Tuesday, February 28, 2006

Soupe au Cochon (or, A Wrinkle in Time)



Time is a substance; it accretes unevenly to objects, clings, seeps and penetrates, abrades. Like the molecules that in their aggregation give an object its heft, its solidity, time (as duration, as movement into futurity) is essential to an object's materiality. Just as friction or chemical reaction may erode an object's features, may alter its substance and form, temporality can be lost as an object mutates, headed either towards an oblivion of insubstantiality or a renaissance of new use that obscures its elder lives. Time could in fact be described as the infinite history of an object's materialization. Thickness of temporality, combined with the potentialities imbued by its physical composition and form, also ensure that an object asserts what amounts to a will as it moves through and is moved by the world.

Every object is therefore a temporal archive, a repository for multiple pasts and a trigger for potentially explosive futures. Even food, the most ephemeral of objects, can serve as such an archive, its dormant histories awakening to reassert themselves in surprising ways. Take, for example, pork. The pig carries its close association with humans in its genes: it doesn't fear the creatures who have domesticated it, and will happily cohabitate with them. Yet the pig also does not forget the omnivore of the woods from which it was shaped. A friend and foe at once, the pig carries with it all kinds of conflicting histories, much of it shaped by its own intimate otherness to the human – an intimacy furthered as the animal is transformed from a living creature to consumed nourishment.
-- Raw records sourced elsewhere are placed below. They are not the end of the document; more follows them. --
theorem weightedSquares_eq (width : Nat) (fs : List Filter) : weightedSquares width fs
    = ((List.range width).map fun c => channelWeight width c * (fs.getD c Filter.zero).z1 ^ 2).sum := by
  simp only [weightedSquares, List.sum_eq_foldl, pow_two]

/-- R42, R61: the engine after the oldest position in flight. -/
theorem Prog.measureOldest_cons {P : Prog} {f : InFlight} {rest : List InFlight} (line : List Stage)
    (h : P.meas.inFlight = f :: rest) : P.measureOldest line =
    let place := line.length - P.meas.inFlight.length
    let fin := filterChannels P.entry.width P.meas.inFilters f.input
    let fout := filterChannels P.entry.width P.meas.outFilters (channels P.entry (line.getD place Stage.zero).cor)
    { P with meas := { P.meas with
        inFilters := fin
        outFilters := fout
        inFlight := rest
        clock := P.meas.clock + 1
        inSum := P.meas.inSum + weightedSquares P.entry.width fin
        outSum := P.meas.outSum + weightedSquares P.entry.width fout
        held := P.meas.held || f.inactiveTally
        segAccount := P.meas.segAccount.map fun a =>
          { a with maxTruePeak := max a.maxTruePeak (truePeakTenths (estimateAt P.entry line place)) } } } := by
  unfold Prog.measureOldest
  split
  · rename_i e
    rw [h] at e
    cases e
  · rename_i e
    rw [h] at e
    obtain ⟨rfl, rfl⟩ := List.cons.inj e
    rfl

theorem Prog.tallyInactive_iff (P : Prog) (lines : Octet CueLine) : P.tallyInactive lines = true ↔
    ∃ k, P.entry.tally = some k ∧ (lines.get k).accepted = (lines.get k).inverted := by
  unfold Prog.tallyInactive
  cases P.entry.tally with
  | none => simp
  | some k => simp [CueLine.active]

theorem Prog.tallyChange_remembers {P : Prog} {k : Index} {active : Bool} (named : P.entry.tally = some k)
    (inactive : active = false) : P.tallyChange k active = { P with meas := { P.meas with tallyLatch := true } } :=
  if_pos ⟨named, inactive⟩

theorem Prog.tallyChange_none {P : Prog} {k : Index} {active : Bool} (h : P.entry.tally ≠ some k ∨ active = true) :
    P.tallyChange k active = P := by
  refine if_neg fun ⟨named, inactive⟩ => ?_
  rcases h with h | h
  · exact h named
  · rw [inactive] at h
    cases h

/-- Settles O11: `Filter.step_eq` is the K-weighting, `Prog.measureOldest_cons` the measuring. -/
theorem measuredPosition : Obligations.MeasuredPosition := by
  refine ⟨Filter.step_eq, fun c => ⟨channelWeight_plain (by decide) c, channelWeight_plain (by decide) c⟩, ?_, ?_,
    Prog.tallyInactive_iff, fun P k active => ⟨Prog.tallyChange_remembers, Prog.tallyChange_none⟩⟩
  · simp [channelWeight, Rat.mkRat_eq_div]
  · intro P line f rest h Q place width output weighted after
    have hQ : Q = _ := P.measureOldest_cons line h
    clear_value Q
    subst hQ
    exact ⟨rfl,
      fun c hc hw => ⟨filterChannels_weighted _ _ hc hw, filterChannels_weighted _ _ hc hw⟩,
      fun c hc hw => ⟨filterChannels_unweighted _ _ hc hw, filterChannels_unweighted _ _ hc hw⟩,
      congrArg _ (weightedSquares_eq _ _), congrArg _ (weightedSquares_eq _ _),
      rfl, rfl, rfl, rfl, rfl, rfl, rfl, rfl⟩

end Sys2Proof.Machine
end

section
/-! The requests that configure a programme and set it running: PROG.SET (R27), PROG.STOP and PROG.RUN (R34, R36), PROG.TUNE
(R22, R24); and the rights of a port (R154, R155). -/

namespace Sys2Proof.Machine

/-! ### PROG.SET -/

theorem slotsLegal_iff (base width : Nat) :
    slotsLegal base width = true ↔ (width = 1 ∨ width = 2 ∨ width = 6) ∧ base ≤ 15 ∧ base + width ≤ 16 := by
  simp [slotsLegal, or_assoc, and_assoc]

theorem State.governs_iff (s : State) (x : PortId) (p : Index) :
    s.governs x p = true ↔ (s.prog p).entry.custodian = some x ∨ s.override = some x := by
  simp [State.governs]

section

variable {v : State} {x : PortId} {p : Index} {base width trigger tally : Byte}

/-- R27: a field outside its values is BAD_VALUE, whatever the rights and the state. -/
theorem progSetRequest_illegal
    (h : slotsLegal base.toNat width.toNat = false ∨ triggerOf trigger = none ∨ tallyOf tally = none) :
    progSetRequest x [indexByte p, base, width, trigger, tally] v = .error (.badValue, []) := by
  simp only [progSetRequest, indexOf_indexByte, need_some]
  cases slots : slotsLegal base.toNat width.toNat with
  | false => rfl
  | true => cases trig : triggerOf trigger with
    | none => rfl
    | some t => cases tal : tallyOf tally with
      | none => rfl
      | some l => simp [slots, trig, tal] at h

/-- R27: with its values legal PROG.SET goes on to the cycle, the rights and the state. -/
theorem progSetRequest_legal {t : Trigger} {l : Option Index} (slots : slotsLegal base.toNat width.toNat = true)
    (trig : triggerOf trigger = some t) (tal : tallyOf tally = some l) :
    progSetRequest x [indexByte p, base, width, trigger, tally] v = (do
      demand (!v.closesCycle p t) .badValue
      demand (v.governs x p) .noRights
      demand ((v.prog p).entry.state == .inactive) .wrongState
      .ok (v.updProg p fun P => P.configure base.toNat width.toNat t l, [])) := by
  simp only [progSetRequest, indexOf_indexByte, need_some, slots, trig, tal]
  rfl

end

/-- Settles O39: the checks of PROG.SET in their order, and `State.closesCycle_iff` for the cycle. -/
theorem progSet : Obligations.ProgSet := by
  refine ⟨fun s p k => ⟨rfl, rfl⟩, State.closesCycle_iff, fun s x p => ⟨s.governs_iff x p, ?_⟩, ?_⟩
  · cases x <;> rfl
  · intro s x tag base width trigger tally p hs v ask slots
    have refused : ∀ {r}, progSetRequest x [indexByte p, base, width, trigger, tally] v = .error (r, []) →
        ask = answered v x 0x11 tag r [] := request_refused hs 0x11 progSetRequest tag _
    have legal_iff : slotsLegal base.toNat width.toNat = true ↔ slots := slotsLegal_iff _ _
    refine ⟨fun h => refused (progSetRequest_illegal (h.imp_left fun h => Bool.eq_false_iff.mpr (mt legal_iff.mp h))),
      fun t l legal trig tal => ?_⟩
    have checks := progSetRequest_legal (v := v) (x := x) (p := p) (legal_iff.mpr legal) trig tal
    refine ⟨fun cycle => refused ?_, fun cycle rights => refused ?_, fun cycle rights active => refused ?_,
      fun cycle rights inactive => request_taken hs 0x11 progSetRequest tag _ ?_⟩
    · rw [checks, cycle]
      rfl
    · rw [checks, cycle, rights]
      rfl
    · rw [checks, cycle, rights, beq_false_of_ne active]
      rfl
    · change progSetRequest x [indexByte p, base, width, trigger, tally] v = _
      rw [checks, cycle, rights, inactive]
      rfl

/-! ### PROG.STOP and PROG.RUN -/

section

variable {v : State} {x : PortId} {p : Index}

theorem progStopRequest_one : progStopRequest x [indexByte p] v = (do
    demand (v.governs x p) .noRights
    demand ((v.prog p).entry.state == .running && !(v.prog p).hasOnAir) .wrongState
    .ok ((v.updProg p fun P => P.setState .stopping).raiseAll .state p, [])) := by
  simp only [progStopRequest, readProg_one, indexOf_indexByte, need_some]

theorem progRunRequest_one : progRunRequest x [indexByte p] v = (do
    demand (v.governs x p) .noRights
    demand (v.prog p).entry.state.runs .wrongState
    .ok (v.run p, [])) := by
  simp only [progRunRequest, readProg_one, indexOf_indexByte, need_some]

theorem progRunRequest_runs (rights : v.governs x p = true) (runs : (v.prog p).entry.state.runs = true) :
    progRunRequest x [indexByte p] v = .ok (v.run p, []) := by
  rw [progRunRequest_one, rights, runs]
  rfl

end

theorem State.run_stopping {s : State} {p : Index} (h : (s.prog p).entry.state = .stopping) :
    s.run p = (s.updProg p fun P => P.setState .running).raiseAll .state p := by
  simp only [State.run, h]

theorem State.run_running {s : State} {p : Index} (h : (s.prog p).entry.state = .running) : s.run p = s := by
  simp only [State.run, h]

theorem State.run_stopped {s : State} {p : Index} (h : (s.prog p).entry.state = .stopped) :
    s.run p = (s.updProg p fun P => P.resume (P.tallyInactive s.lines)).raiseAll .state p := by
  simp only [State.run, h]

/-- R34: PROG.STOP is taken in RUNNING with nothing on air. -/
theorem Prog.stops_iff (P : Prog) :
    (P.entry.state == .running && !P.hasOnAir) = true ↔ P.entry.state = .running ∧ P.queue.onAir = none := by
  rw [Bool.and_eq_true, beq_iff_eq, Bool.not_eq_true', P.hasOnAir_false_iff]

/-- Settles O42: the rights, then each state. -/
theorem progStopAndRun : Obligations.ProgStopAndRun := by
  intro s x tag p hs v P stop run
  have stop_refused : ∀ {r}, progStopRequest x [indexByte p] v = .error (r, []) → stop = answered v x 0x15 tag r [] :=
    request_refused hs 0x15 progStopRequest tag _
  have run_refused : ∀ {r}, progRunRequest x [indexByte p] v = .error (r, []) → run = answered v x 0x14 tag r [] :=
    request_refused hs 0x14 progRunRequest tag _
  have runs : ∀ {t}, v.governs x p = true → P.entry.state.runs = true → v.run p = t → run = answered t x 0x14 tag .ok [] :=
    fun rights state e => e ▸ request_taken hs 0x14 progRunRequest tag _ (progRunRequest_runs rights state)
  refine ⟨fun rights => ⟨stop_refused ?_, run_refused ?_⟩, fun rights => ⟨fun running silent => ?_, fun h => stop_refused ?_,
    fun stopping => runs rights (by rw [stopping]; rfl) (State.run_stopping stopping),
    fun running => runs rights (by rw [running]; rfl) (State.run_running running), fun h => run_refused ?_,
    fun stopped => ⟨P.resume (P.tallyInactive v.lines), runs rights (by rw [stopped]; rfl) (State.run_stopped stopped),
      rfl, rfl, rfl, rfl⟩⟩⟩
  · rw [progStopRequest_one, rights]
    rfl
  · rw [progRunRequest_one, rights]
    rfl
  · refine request_taken hs 0x15 progStopRequest tag _ ?_
    change progStopRequest x [indexByte p] v = _
    rw [progStopRequest_one, rights, P.stops_iff.mpr ⟨running, silent⟩]
    rfl
  · rw [progStopRequest_one, rights, Bool.eq_false_iff.mpr (mt P.stops_iff.mp h)]
    rfl
  · rw [progRunRequest_one, rights]
    rcases h with h | h <;> rw [show (v.prog p).entry.state = _ from h] <;> rfl

/-! ### PROG.TUNE -/

theorem optInRange_iff (lo hi step : Int) (v : Option Int) :
    optInRange lo hi step v = true ↔ ∀ n, v = some n → lo ≤ n ∧ n ≤ hi ∧ n % step = 0 := by
  cases v <;> simp [optInRange, inRange, and_assoc]

theorem optInRange_unit_iff (lo hi : Int) (v : Option Int) :
    optInRange lo hi 1 v = true ↔ ∀ n, v = some n → lo ≤ n ∧ n ≤ hi := by
  simp only [optInRange_iff, Int.emod_one, and_true]

/-- R22: the ranges, each value on its step. -/
theorem TunableSet.legal_iff (set : TunableSet) : set.legal = true ↔
    (∀ v, set.target = some v → -3100 ≤ v ∧ v ≤ -1400) ∧ (∀ v, set.tolerance = some v → 10 ≤ v ∧ v ≤ 500)
    ∧ (∀ v, set.maxBoost = some v → 0 ≤ v ∧ v ≤ 1500) ∧ (∀ v, set.maxCut = some v → -3000 ≤ v ∧ v ≤ 0)
    ∧ (∀ v, set.riseRate = some v → 1 ≤ v ∧ v ≤ 60) ∧ (∀ v, set.fallRate = some v → 1 ≤ v ∧ v ≤ 120)
    ∧ (∀ v, set.holdThreshold = some v → -6000 ≤ v ∧ v ≤ -3000)
    ∧ (∀ v, set.defaultRamp = some v → 0 ≤ v ∧ v ≤ 2000 ∧ v % 10 = 0)
    ∧ (∀ v, set.ceiling = some v → -90 ≤ v ∧ v ≤ 0) ∧ (∀ v, set.release = some v → 10 ≤ v ∧ v ≤ 1000) := by
  simp only [TunableSet.legal, Bool.and_eq_true, optInRange_unit_iff, optInRange_iff _ _ 10, and_assoc]

theorem TunableSet.over_eq (new old : TunableSet) : let either := fun (a b : Option Int) => match a with
      | some v => some v
      | none => b
    new.over old = ⟨either new.target old.target, either new.tolerance old.tolerance, either new.maxBoost old.maxBoost,
      either new.maxCut old.maxCut, either new.riseRate old.riseRate, either new.fallRate old.fallRate,
      either new.holdThreshold old.holdThreshold, either new.defaultRamp old.defaultRamp,
      either new.ceiling old.ceiling, either new.release old.release⟩ := by
  intro either
  have or_eq : ∀ a b : Option Int, a.or b = either a b := fun a b => by cases a <;> rfl
  simp only [TunableSet.over, or_eq]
In an age that lacks refrigeration the pig is a convenient storage device: feed it, fatten it, and when the need for sustenance is felt slay and eat it. Complexity enters this simple formula when the pig crosses a cultural border, devouring things that are forbidden to some humans, such as corpses or infants (Karl Steel has written astutely on this). And what of societies that do not consume pigs, peoples who in some ways define themselves by their abstinence from pork? What happens when Muslims and Jews mingle with those who eagerly partake of pig flesh? The animal, history repeatedly demonstrates, will become a powerful embodiment of belonging and exclusion – yet often in a way that confuses categories rather than keeps them cleanly separated.

In the Middle Ages, for example, pork could stand in for Christianity itself. Gerald of Wales once described a demon who announced that his favorite people to possess were Jews and demons, since he didn't care for the pork inside other Italians, making that common Christian food a strange equivalent to the Eucharist (Jewel of the Church 1.18). To penetrate a naval blockade of Acre, some Muslims shaved their beards, donned western clothes, and placed pigs aboard their ships, distilling the visible essence of being a Christian into sartorial choice, grooming, and consumption of pigs (Robert Bartlett, "Hair in the Middle Ages" 59). In a Middle English romance about Richard the Lionhearted, the English king mistakes the roasted Saracen he has been secretly fed for an especially tasty pig. Geraldine Heng has written at length about how this spectacular episode differentiates the Christians from the Muslims (Empire of Magic 63-113), but at the same time the cannibalism weirdly amalgamates the two identities. Similarly, as the Judensau the pig could become a metonym for the Jew, so that Jews and pigs eventually become closely associated rather than cleanly separated.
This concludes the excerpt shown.